Goal of the exercise | For each line of the data that includes the word "swapAsked", copy the line.

Dataset records |
/-- A transfer in progress at a verdict: it fails, rejoins or completes. -/
def moveTransfer (k : Nat) (src : Lane) (td : Touchstone × Draft) : Touchstone × Draft :=
  let t := td.1
  let d := td.2
  match t.transfer with
  | none => td
  | some x =>
    let x := x.step src k
    let t := if x.phase = 5 ∧ x.rejoin = k then { t with rejoined := some (x.receiver, k) } else t
    if x.failed then
      let out : Role := if x.testBad && src.asy.sparex x.receiver then .failed else .unfit
      ({ t with transfer := none }, if d.role x.receiver = .receive then d.setRole x.receiver out else d)
    else
      let lapsed := decide (4 ≤ x.phase) && !(d.role x.receiver == .standby || d.role x.receiver == .active)
      ({ t with transfer := if x.ended src k ∨ lapsed ∨ d.restart then none else some x }, d)

/-- Row 6 and Table TST-7 order a transfer for the lane that becomes RECEIVE. -/
def newTransfer (was : Draft) (td : Touchstone × Draft) : Touchstone × Draft :=
  match [LaneId.a, LaneId.b].find? fun x => td.2.role x == .receive && was.role x != .receive && td.1.transfer.isNone with
  | some x => ({ td.1 with transfer := some { receiver := x } }, td.2)
  | none => td

/-- The Touchstone side of the verdict: the new Touchstone, the draft and whether the path is exercised. -/
def State.judgeFrame (s : State) : Touchstone × Draft × Bool :=
  let k := s.hub.fno
  let was := s.ts.before
  let source := (s.ts.transfer.filter fun x => decide (x.phase < 4)).map fun x => x.receiver.other
  let src := s.lane (if was.roleA = .active ∨ was.roleA = .alone then .a else .b)
  let kind2 := src.asy.kind2.bind fun p => if p.1 + 1 = k then some p.2 else none
  let r := row4Extras k kind2 (s.ts, was.judge k s.facts source)
  let swapped := s.ts.swap && decide (r.2.1.owner ≠ (was.judge k s.facts source).owner)
  let td := moveTransfer k src (r.1, r.2.1)
  let fails := s.ts.transfer.any fun x => x.failed
  let td := (td.1, holdLimit td.1 td.2)
  let blame := td.2.blame ++ rejoinBlame s.ts td.2
  let td := blame.foldl (countTransient (src.get R.TST.TRLIM)) td
  let td := newTransfer was td
  let td := (td.1, holdLimit td.1 td.2)
  let td := [LaneId.a, LaneId.b].foldl (laneResetStep s (td.1.transfer.isNone && !fails) was) td
  ({ td.1 with verdict := { td.1.verdict with
      trA := blame.contains .a, trB := blame.contains .b, swap := if s.ts.swap then some swapped else none } }, td.2, r.2.2)

/-- A lane holds a swap request (R125). -/
def State.swapAsked (s : State) : Bool := s.laneA.running && s.laneA.on R.TST.SWAP || s.laneB.running && s.laneB.on R.TST.SWAP

/-- The verdict under Touchstone loss, written by the hub (R134, R135); a swap that waits is dropped (R125). -/
def State.lostVerdict (s : State) : State :=
  let k := s.hub.fno
  let good := match s.ts.latched with
    | some x => (s.facts x).clean && (s.facts x).frame.isSome && !s.ts.latchQuench
    | none => false
  let owner := match s.ts.latched with
    | some x => if good then ownerOf x else .quench
    | none => .quench
  let v : Verdict := {
    owner, mode := .tslost, cmp := .notCompared, roleA := s.ts.verdict.roleA, roleB := s.ts.verdict.roleB
    tslost := true, vfno := k }
  let v : Verdict := { v with swap := if s.ts.swap then some false else none }
  { s with
    ts := { s.ts with verdict := v, latchQuench := s.ts.latchQuench || !good, swap := !s.ts.swap && s.swapAsked }
    hub := { s.hub with verdict := v } }

/-- The registers that lanes read of the last disagreement, out of frame (Table TST-10). -/
def Lane.showDiff (l : Lane) (k : Nat) (r : Resolution) : Lane :=
  (((l.put R.TST.DIFFOFS r.ofs).put R.TST.DIFFCLS r.cls).put R.TST.DIFFDST r.dest).put R.TST.DIFFFNO (k % 2 ^ 32)

/-- Before k0 a verdict orders nothing. -/
def State.startVerdict (s : State) : State :=
  let v : Verdict := {
    owner := .quench, mode := .start, cmp := .notCompared, roleA := s.ts.verdict.roleA, roleB := s.ts.verdict.roleB, vfno := s.hub.fno }
  { s with ts := { s.ts with verdict := v }, hub := { s.hub with verdict := v } }

/-- +700 µs of a frame in which lanes run. -/
def State.runVerdict (s : State) : State :=
  let k := s.hub.fno
  let (t, d, path) := s.judgeFrame
  let v : Verdict := {
    owner := d.owner, mode := d.mode, cmp := d.cmp, roleA := d.roleA, roleB := d.roleB
    gap := d.owner == .held, pathtest := path, xfer := t.transfer.any Transfer.link, vfno := k
    trA := t.verdict.trA, trB := t.verdict.trB, swap := t.verdict.swap }
  let pend := decide (t.verdict.swap = none) && s.swapAsked
  let t := { t with
    verdict := v, mode := d.mode, res := d.res, held := if d.owner = .held then t.held + 1 else 0, swap := pend
    ttRes := d.tt.getD t.ttRes, pathBad := none, order8 := d.restart }
  let show_ (l : Lane) : Lane :=
    let l := match d.tt with
      | some b => { l.put R.TST.TTRES b.toNat with asy := { l.asy with targeted := none } }
      | none => if s.ts.res.isSome && d.res.isNone then { l with asy := { l.asy with targeted := none } } else l
    match d.started, d.res with
    | true, some r => (l.showDiff k r).startTargeted r.cls r.dest r.out
    | _, _ => l
  onLanes show_ { s with ts := t, hub := { s.hub with verdict := v } }

/-- +700 µs: the verdict of frame k (R114). A second comparison in a frame changes nothing. -/
def State.compare (s : State) : State :=
  if !s.hub.running ∨ (s.ts.verdict.vfno = s.hub.fno ∧ s.hub.fno ≠ 0) then s
  else if s.ts.lost then s.lostVerdict
  else if s.startup.isSome then s.startVerdict
  else s.runVerdict

/-- Touchstone is lost (R134, R135): a transfer in progress is abandoned and ownership is latched. From phase 3 of a start-up
on, no lane has been ACTIVE or ALONE, so none is latched and no k0 is named (DEDUCED, assumption log 104). -/
def State.touchstoneLoss (s : State) : State :=
  if (s.startup.any fun u => decide (u.phase < 3)) ∨ s.ts.lost ∨ !s.hub.running then s
  else
    let v := s.ts.verdict
    let latched := if s.startup.isSome then none
      else if v.roleA = .active ∨ v.roleA = .alone then some LaneId.a
      else if v.roleB = .active ∨ v.roleB = .alone then some .b
      else none
    let v := match s.ts.transfer with
      | some x => if 4 ≤ x.phase ∧ (match x.receiver with | .a => v.roleA | .b => v.roleB) = .receive then
          (match x.receiver with
            | .a => { v with roleA := .standby, roleB := .active }
            | .b => { v with roleB := .standby, roleA := .active })
        else v
      | none => v
    let t := { s.ts with
      lost := true, latched := latched, res := none, transfer := none, rstOffA := none, rstOffB := none, order8 := false
      verdict := v, mode := .tslost }
    { s with ts := t, hub := s.hub.dropConnections, startup := s.startup.map fun u => { u with k0 := none } }

/-! ### The verdict on a lane (R119, R136, R132, Tables TST-10, TST-12 and TST-13) -/

/-- Sets an alarm bit of HLTH; IRQS bit n + 1 is set where bit n rises. -/
def Lane.alarmBit (l : Lane) (f : Fld) (b : Bool) : Lane :=
  let l := if b && !l.on f then l.irqBit f.page (f.lo + 1) else l
  l.putB f b

/-- The TST page and its events. -/
def Lane.loadTst (l : Lane) (v : Verdict) : Lane :=
  let was := l.get R.TST.OWNER
  let l := l.irqIf (v.tslost && !l.on R.TST.TSLOST) R.TST.I_TSLOST
  let l := l.irqIf (decide (v.mode.code ≠ l.mode)) R.TST.I_MODECHG
  let l := l.irqIf (v.cmp == .differ) R.TST.I_DISAG
  let l := l.irqIf v.gap R.TST.I_GAP
  let l := l.irqIf (decide ((was = 1 ∧ v.owner = .laneB) ∨ (was = 2 ∧ v.owner = .laneA))) R.TST.I_OWNCHG
  let l := ((l.put R.TST.OWNER v.owner.code).put R.TST.MODE v.mode.code).put R.TST.CMP v.cmp.code
  let l := ((l.put R.TST.ROLEA v.roleA.code).put R.TST.ROLEB v.roleB.code).putB R.TST.GAP v.gap
  let l := ((l.putB R.TST.TSLOST v.tslost).putB R.TST.PATHTEST v.pathtest).putB R.TST.XFER v.xfer
  l.put R.TST.VFNO (v.vfno % 2 ^ 32)

/-- The counts of R136 and R131; `t` gives the ages. A verdict of MODE START counts nothing: its frame is in SYS.STARTUP
(assumption log 102). -/
def Lane.loadHealth (l : Lane) (t : Touchstone) (v : Verdict) : Lane :=
  let driven := v.owner == .laneA || v.owner == .laneB
  let disag := v.cmp == .differ && v.mode == .resolving && l.mode != 2
  let rstA := v.roleA == .off && l.get R.TST.ROLEA == 6
  let rstB := v.roleB == .off && l.get R.TST.ROLEB == 6
  let l := if v.mode = .start then l
    else if driven ∧ v.mode = .compared then l.inc64 R.HLTH.FCOMP_L R.HLTH.FCOMP_H
    else if driven then l.inc64 R.HLTH.FALONE_L R.HLTH.FALONE_H
    else if v.owner = .quench then l.inc64 R.HLTH.FQUN_L R.HLTH.FQUN_H
    else l
  let l := if v.gap then l.inc R.HLTH.FGAP else l
  let l := if disag then l.inc R.HLTH.DISAG else l
  let l := if v.trA then l.inc R.HLTH.TRTOTA else l
  let l := if v.trB then l.inc R.HLTH.TRTOTB else l
  let l := if rstA then l.inc R.RST.LRSTA else l
  let l := if rstB then l.inc R.RST.LRSTB else l
  let l := (l.put R.HLTH.TRWINA (min 15 t.trAgeA.length)).put R.HLTH.TRWINB (min 15 t.trAgeB.length)
  let fa := v.roleA == .failed
  let fb := v.roleB == .failed
  let l := ((l.alarmBit R.HLTH.FAILA fa).alarmBit R.HLTH.FAILB fb).alarmBit R.HLTH.TSLOST v.tslost
  let l := l.alarmBit R.HLTH.REPLACE (l.on R.HLTH.REPLACE || fa || fb || v.tslost)
  let l := (l.alarmBit R.HLTH.PATHA (l.on R.HLTH.PATHA || t.pathBad == some .a)).alarmBit R.HLTH.PATHB (l.on R.HLTH.PATHB || t.pathBad == some .b)
  l.alarmBit R.HLTH.SINGLE (v.mode == .single || v.mode == .transfer || v.mode == .tslost)

/-- Without a configuration the outputs are the quench image (R4). -/
def Lane.configured (l : Lane) : Bool := decide (l.cfgFp ≠ 0)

Solution |
def State.swapAsked (s : State) : Bool := s.laneA.running && s.laneA.on R.TST.SWAP || s.laneB.running && s.laneB.on R.TST.SWAP
    ts := { s.ts with verdict := v, latchQuench := s.ts.latchQuench || !good, swap := !s.ts.swap && s.swapAsked }
  let pend := decide (t.verdict.swap = none) && s.swapAsked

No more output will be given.